Ni siquiera la chica bondadosa que, minutos antes, pedía a sus compañeros de mesa festejarle el silencio logró reírse de ese último y absurdo intento.
Sin perder ni un segundo, una de las rumanas le gritó que se bajara del escenario si se quería un poco y Nancy, en un solo movimiento, pareció dudar, arrepentirse y sacar fuerzas de donde no había. Dejó el micrófono en el piso y empezó a hablar con su propia voz. Pidió que tuvieran un poco de respeto, que se dieran cuenta de que ella, a los setenta y un años, podía pararse frente a ese público de pendejos de mierda para decir lo que se le antojara. ¿Cuántos de ustedes pueden hacer algo así y dejar, al menos por un instante, de poner fotos pelotudas con gente pelotuda y palabras pelotudas en sus pelotudas redes sociales?
Casi inmediatamente siguió con otra pregunta bastante extraña: ¿cuándo fue la última vez que hicieron algo que les hiciera sentir bien, no a su ego descomunal, sino a esa persona que, cuando aún no estaban del todo podridos, apostó por ustedes?
Tampoco ahora nadie del público se reía. Incluso las rumanas parecían haber cambiado sus expresiones de sarcasmo por una sonrisa que tenía mucho más que ver con una inesperada actitud defensiva.
Por primera vez desde que Nancy se había subido al escenario se escuchaba un silencio atento.
Ella, mientras tanto, cada vez más envalentonada, seguía haciendo sus preguntas. La condición siempre reticente y fragmentaria de su discurso se llevaba mucho mejor con ese tono acusatorio que con la intención de hacer reír. De repente, era como si hubiera cambiado totalmente el objetivo: ahora lo que buscaba no era la risa del público sino desarrollar una especie de entrevista pública que no daba oportunidad de réplica, decidida a clavar una serie de estacas en gente que no estaba preparada para recibirlas.
Luego de acumular otros interrogantes imposibles de contestar, anunció, por último, que ella no se burlaría de otra persona si no están seguros de que su muerte pueda significar algo para el mundo, que no creo que sea el caso de ninguno de los que están acá, ¿verdad? Porque, pónganse una mano en el corazón, ¿ustedes creen que su vida de mierda justifica alguna lágrima?

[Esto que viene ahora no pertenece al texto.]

@[simp] theorem onCap_regs (s : State) (f : Cap → Cap) : (s.onCap f).regs = s.regs := rfl
@[simp] theorem onCap_staged (s : State) (f : Cap → Cap) : (s.onCap f).staged = s.staged := rfl
@[simp] theorem onCap_inForce (s : State) (f : Cap → Cap) : (s.onCap f).inForce = s.inForce := rfl
@[simp] theorem onCap_mgmt (s : State) (f : Cap → Cap) : (s.onCap f).mgmt = s.mgmt := rfl
@[simp] theorem onCap_boot (s : State) (f : Cap → Cap) : (s.onCap f).boot = s.boot := rfl
@[simp] theorem onCap_clk (s : State) (f : Cap → Cap) : (s.onCap f).clk = s.clk := rfl
@[simp] theorem onCap_pwr (s : State) (f : Cap → Cap) : (s.onCap f).pwr = s.pwr := rfl
@[simp] theorem onCap_hsk (s : State) (f : Cap → Cap) : (s.onCap f).hsk = s.hsk := rfl
@[simp] theorem onCap_bias (s : State) (f : Cap → Cap) : (s.onCap f).bias = s.bias := rfl
@[simp] theorem onCap_therm (s : State) (f : Cap → Cap) : (s.onCap f).therm = s.therm := rfl
@[simp] theorem onCap_safe (s : State) (f : Cap → Cap) : (s.onCap f).safe = s.safe := rfl
@[simp] theorem onCap_mem (s : State) (f : Cap → Cap) : (s.onCap f).mem = s.mem := rfl
@[simp] theorem onCap_eng (s : State) (f : Cap → Cap) : (s.onCap f).eng = s.eng := rfl
@[simp] theorem onCap_evr (s : State) (f : Cap → Cap) : (s.onCap f).evr = s.evr := rfl
@[simp] theorem onCap_dump (s : State) (f : Cap → Cap) : (s.onCap f).dump = s.dump := rfl
@[simp] theorem onCap_dp (s : State) (f : Cap → Cap) : (s.onCap f).dp = s.dp := rfl
@[simp] theorem onCap_draws (s : State) (f : Cap → Cap) : (s.onCap f).draws = s.draws := rfl
@[simp] theorem onCap_pending (s : State) (f : Cap → Cap) : (s.onCap f).pending = s.pending := rfl

@[simp] theorem onBoot_regs (s : State) (f : Boot → Boot) : (s.onBoot f).regs = s.regs := rfl
@[simp] theorem onBoot_staged (s : State) (f : Boot → Boot) : (s.onBoot f).staged = s.staged := rfl
@[simp] theorem onBoot_inForce (s : State) (f : Boot → Boot) : (s.onBoot f).inForce = s.inForce := rfl
@[simp] theorem onBoot_mgmt (s : State) (f : Boot → Boot) : (s.onBoot f).mgmt = s.mgmt := rfl
@[simp] theorem onBoot_clk (s : State) (f : Boot → Boot) : (s.onBoot f).clk = s.clk := rfl
@[simp] theorem onBoot_pwr (s : State) (f : Boot → Boot) : (s.onBoot f).pwr = s.pwr := rfl
@[simp] theorem onBoot_hsk (s : State) (f : Boot → Boot) : (s.onBoot f).hsk = s.hsk := rfl
@[simp] theorem onBoot_bias (s : State) (f : Boot → Boot) : (s.onBoot f).bias = s.bias := rfl
@[simp] theorem onBoot_therm (s : State) (f : Boot → Boot) : (s.onBoot f).therm = s.therm := rfl
@[simp] theorem onBoot_safe (s : State) (f : Boot → Boot) : (s.onBoot f).safe = s.safe := rfl
@[simp] theorem onBoot_mem (s : State) (f : Boot → Boot) : (s.onBoot f).mem = s.mem := rfl
@[simp] theorem onBoot_eng (s : State) (f : Boot → Boot) : (s.onBoot f).eng = s.eng := rfl
@[simp] theorem onBoot_evr (s : State) (f : Boot → Boot) : (s.onBoot f).evr = s.evr := rfl
@[simp] theorem onBoot_cap (s : State) (f : Boot → Boot) : (s.onBoot f).cap = s.cap := rfl
@[simp] theorem onBoot_dump (s : State) (f : Boot → Boot) : (s.onBoot f).dump = s.dump := rfl
@[simp] theorem onBoot_dp (s : State) (f : Boot → Boot) : (s.onBoot f).dp = s.dp := rfl
@[simp] theorem onBoot_draws (s : State) (f : Boot → Boot) : (s.onBoot f).draws = s.draws := rfl
@[simp] theorem onBoot_pending (s : State) (f : Boot → Boot) : (s.onBoot f).pending = s.pending := rfl

@[simp] theorem onMgmt_regs (s : State) (f : Mgmt → Mgmt) : (s.onMgmt f).regs = s.regs := rfl
@[simp] theorem onMgmt_staged (s : State) (f : Mgmt → Mgmt) : (s.onMgmt f).staged = s.staged := rfl
@[simp] theorem onMgmt_inForce (s : State) (f : Mgmt → Mgmt) : (s.onMgmt f).inForce = s.inForce := rfl
@[simp] theorem onMgmt_boot (s : State) (f : Mgmt → Mgmt) : (s.onMgmt f).boot = s.boot := rfl
@[simp] theorem onMgmt_clk (s : State) (f : Mgmt → Mgmt) : (s.onMgmt f).clk = s.clk := rfl
@[simp] theorem onMgmt_pwr (s : State) (f : Mgmt → Mgmt) : (s.onMgmt f).pwr = s.pwr := rfl
@[simp] theorem onMgmt_hsk (s : State) (f : Mgmt → Mgmt) : (s.onMgmt f).hsk = s.hsk := rfl
@[simp] theorem onMgmt_bias (s : State) (f : Mgmt → Mgmt) : (s.onMgmt f).bias = s.bias := rfl
@[simp] theorem onMgmt_therm (s : State) (f : Mgmt → Mgmt) : (s.onMgmt f).therm = s.therm := rfl
@[simp] theorem onMgmt_safe (s : State) (f : Mgmt → Mgmt) : (s.onMgmt f).safe = s.safe := rfl
@[simp] theorem onMgmt_mem (s : State) (f : Mgmt → Mgmt) : (s.onMgmt f).mem = s.mem := rfl
@[simp] theorem onMgmt_eng (s : State) (f : Mgmt → Mgmt) : (s.onMgmt f).eng = s.eng := rfl
@[simp] theorem onMgmt_evr (s : State) (f : Mgmt → Mgmt) : (s.onMgmt f).evr = s.evr := rfl
@[simp] theorem onMgmt_cap (s : State) (f : Mgmt → Mgmt) : (s.onMgmt f).cap = s.cap := rfl
@[simp] theorem onMgmt_dump (s : State) (f : Mgmt → Mgmt) : (s.onMgmt f).dump = s.dump := rfl
@[simp] theorem onMgmt_dp (s : State) (f : Mgmt → Mgmt) : (s.onMgmt f).dp = s.dp := rfl
@[simp] theorem onMgmt_draws (s : State) (f : Mgmt → Mgmt) : (s.onMgmt f).draws = s.draws := rfl
@[simp] theorem onMgmt_pending (s : State) (f : Mgmt → Mgmt) : (s.onMgmt f).pending = s.pending := rfl

@[simp] theorem onFramer_regs (s : State) (f : Framer → Framer) : (s.onFramer f).regs = s.regs := rfl
@[simp] theorem onFramer_staged (s : State) (f : Framer → Framer) : (s.onFramer f).staged = s.staged := rfl
@[simp] theorem onFramer_inForce (s : State) (f : Framer → Framer) : (s.onFramer f).inForce = s.inForce := rfl
@[simp] theorem onFramer_mgmt (s : State) (f : Framer → Framer) : (s.onFramer f).mgmt = s.mgmt := rfl
@[simp] theorem onFramer_boot (s : State) (f : Framer → Framer) : (s.onFramer f).boot = s.boot := rfl
@[simp] theorem onFramer_clk (s : State) (f : Framer → Framer) : (s.onFramer f).clk = s.clk := rfl
@[simp] theorem onFramer_pwr (s : State) (f : Framer → Framer) : (s.onFramer f).pwr = s.pwr := rfl
@[simp] theorem onFramer_hsk (s : State) (f : Framer → Framer) : (s.onFramer f).hsk = s.hsk := rfl
@[simp] theorem onFramer_bias (s : State) (f : Framer → Framer) : (s.onFramer f).bias = s.bias := rfl
@[simp] theorem onFramer_therm (s : State) (f : Framer → Framer) : (s.onFramer f).therm = s.therm := rfl
@[simp] theorem onFramer_safe (s : State) (f : Framer → Framer) : (s.onFramer f).safe = s.safe := rfl
@[simp] theorem onFramer_mem (s : State) (f : Framer → Framer) : (s.onFramer f).mem = s.mem := rfl
@[simp] theorem onFramer_eng (s : State) (f : Framer → Framer) : (s.onFramer f).eng = s.eng := rfl
@[simp] theorem onFramer_evr (s : State) (f : Framer → Framer) : (s.onFramer f).evr = s.evr := rfl
@[simp] theorem onFramer_cap (s : State) (f : Framer → Framer) : (s.onFramer f).cap = s.cap := rfl
@[simp] theorem onFramer_dump (s : State) (f : Framer → Framer) : (s.onFramer f).dump = s.dump := rfl
@[simp] theorem onFramer_draws (s : State) (f : Framer → Framer) : (s.onFramer f).draws = s.draws := rfl
@[simp] theorem onFramer_pending (s : State) (f : Framer → Framer) : (s.onFramer f).pending = s.pending := rfl
@[simp] theorem onFramer_dp_ports (s : State) (f : Framer → Framer) : (s.onFramer f).dp.ports = s.dp.ports := rfl
@[simp] theorem onFramer_dp_tx (s : State) (f : Framer → Framer) : (s.onFramer f).dp.tx = s.dp.tx := rfl
@[simp] theorem onFramer_dp_rx (s : State) (f : Framer → Framer) : (s.onFramer f).dp.rx = s.dp.rx := rfl
@[simp] theorem onFramer_dp_pool (s : State) (f : Framer → Framer) : (s.onFramer f).dp.pool = s.dp.pool := rfl
@[simp] theorem onFramer_dp_ledger (s : State) (f : Framer → Framer) : (s.onFramer f).dp.ledger = s.dp.ledger := rfl
@[simp] theorem onFramer_dp_link (s : State) (f : Framer → Framer) : (s.onFramer f).dp.link = s.dp.link := rfl
@[simp] theorem onFramer_dp_host (s : State) (f : Framer → Framer) : (s.onFramer f).dp.host = s.dp.host := rfl
@[simp] theorem onFramer_dp_pen (s : State) (f : Framer → Framer) : (s.onFramer f).dp.pen = s.dp.pen := rfl
@[simp] theorem onFramer_dp_time (s : State) (f : Framer → Framer) : (s.onFramer f).dp.time = s.dp.time := rfl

Un poco antes de que terminara esa última pregunta el macedonio empezó a acercarse con cierta velocidad al escenario para dar por concluida su actuación y llamar al próximo comediante.
Pero Nancy que, en ese momento, parecía adelantarse a todo, se agachó con cierta agilidad aunque dejando caer su sombrero. Le bajó los pantalones de un tirón y de espaldas al público, sin que el macedonio pudiera siquiera defenderse, le empezó a aplicar ahí mismo una felatio que, a pesar de la intensidad y los gritos de aliento, no pudo lograr ni la más mínima erección. El miembro, totalmente flácido, apenas sobresalía de una mata profunda de pelo en la que se ocultaba también parte de la boca de ella.
Al interrumpir de repente ese ejercicio, similar a la degustación de un manjar exótico que, sin embargo, no resulta tan rico por consumirse, entre otras cosas, lejos de su lugar de origen, Nancy agregó un chiste tan malo como los otros: una especie de juego de palabras con el concepto “stand up” que, esta vez, hizo reír.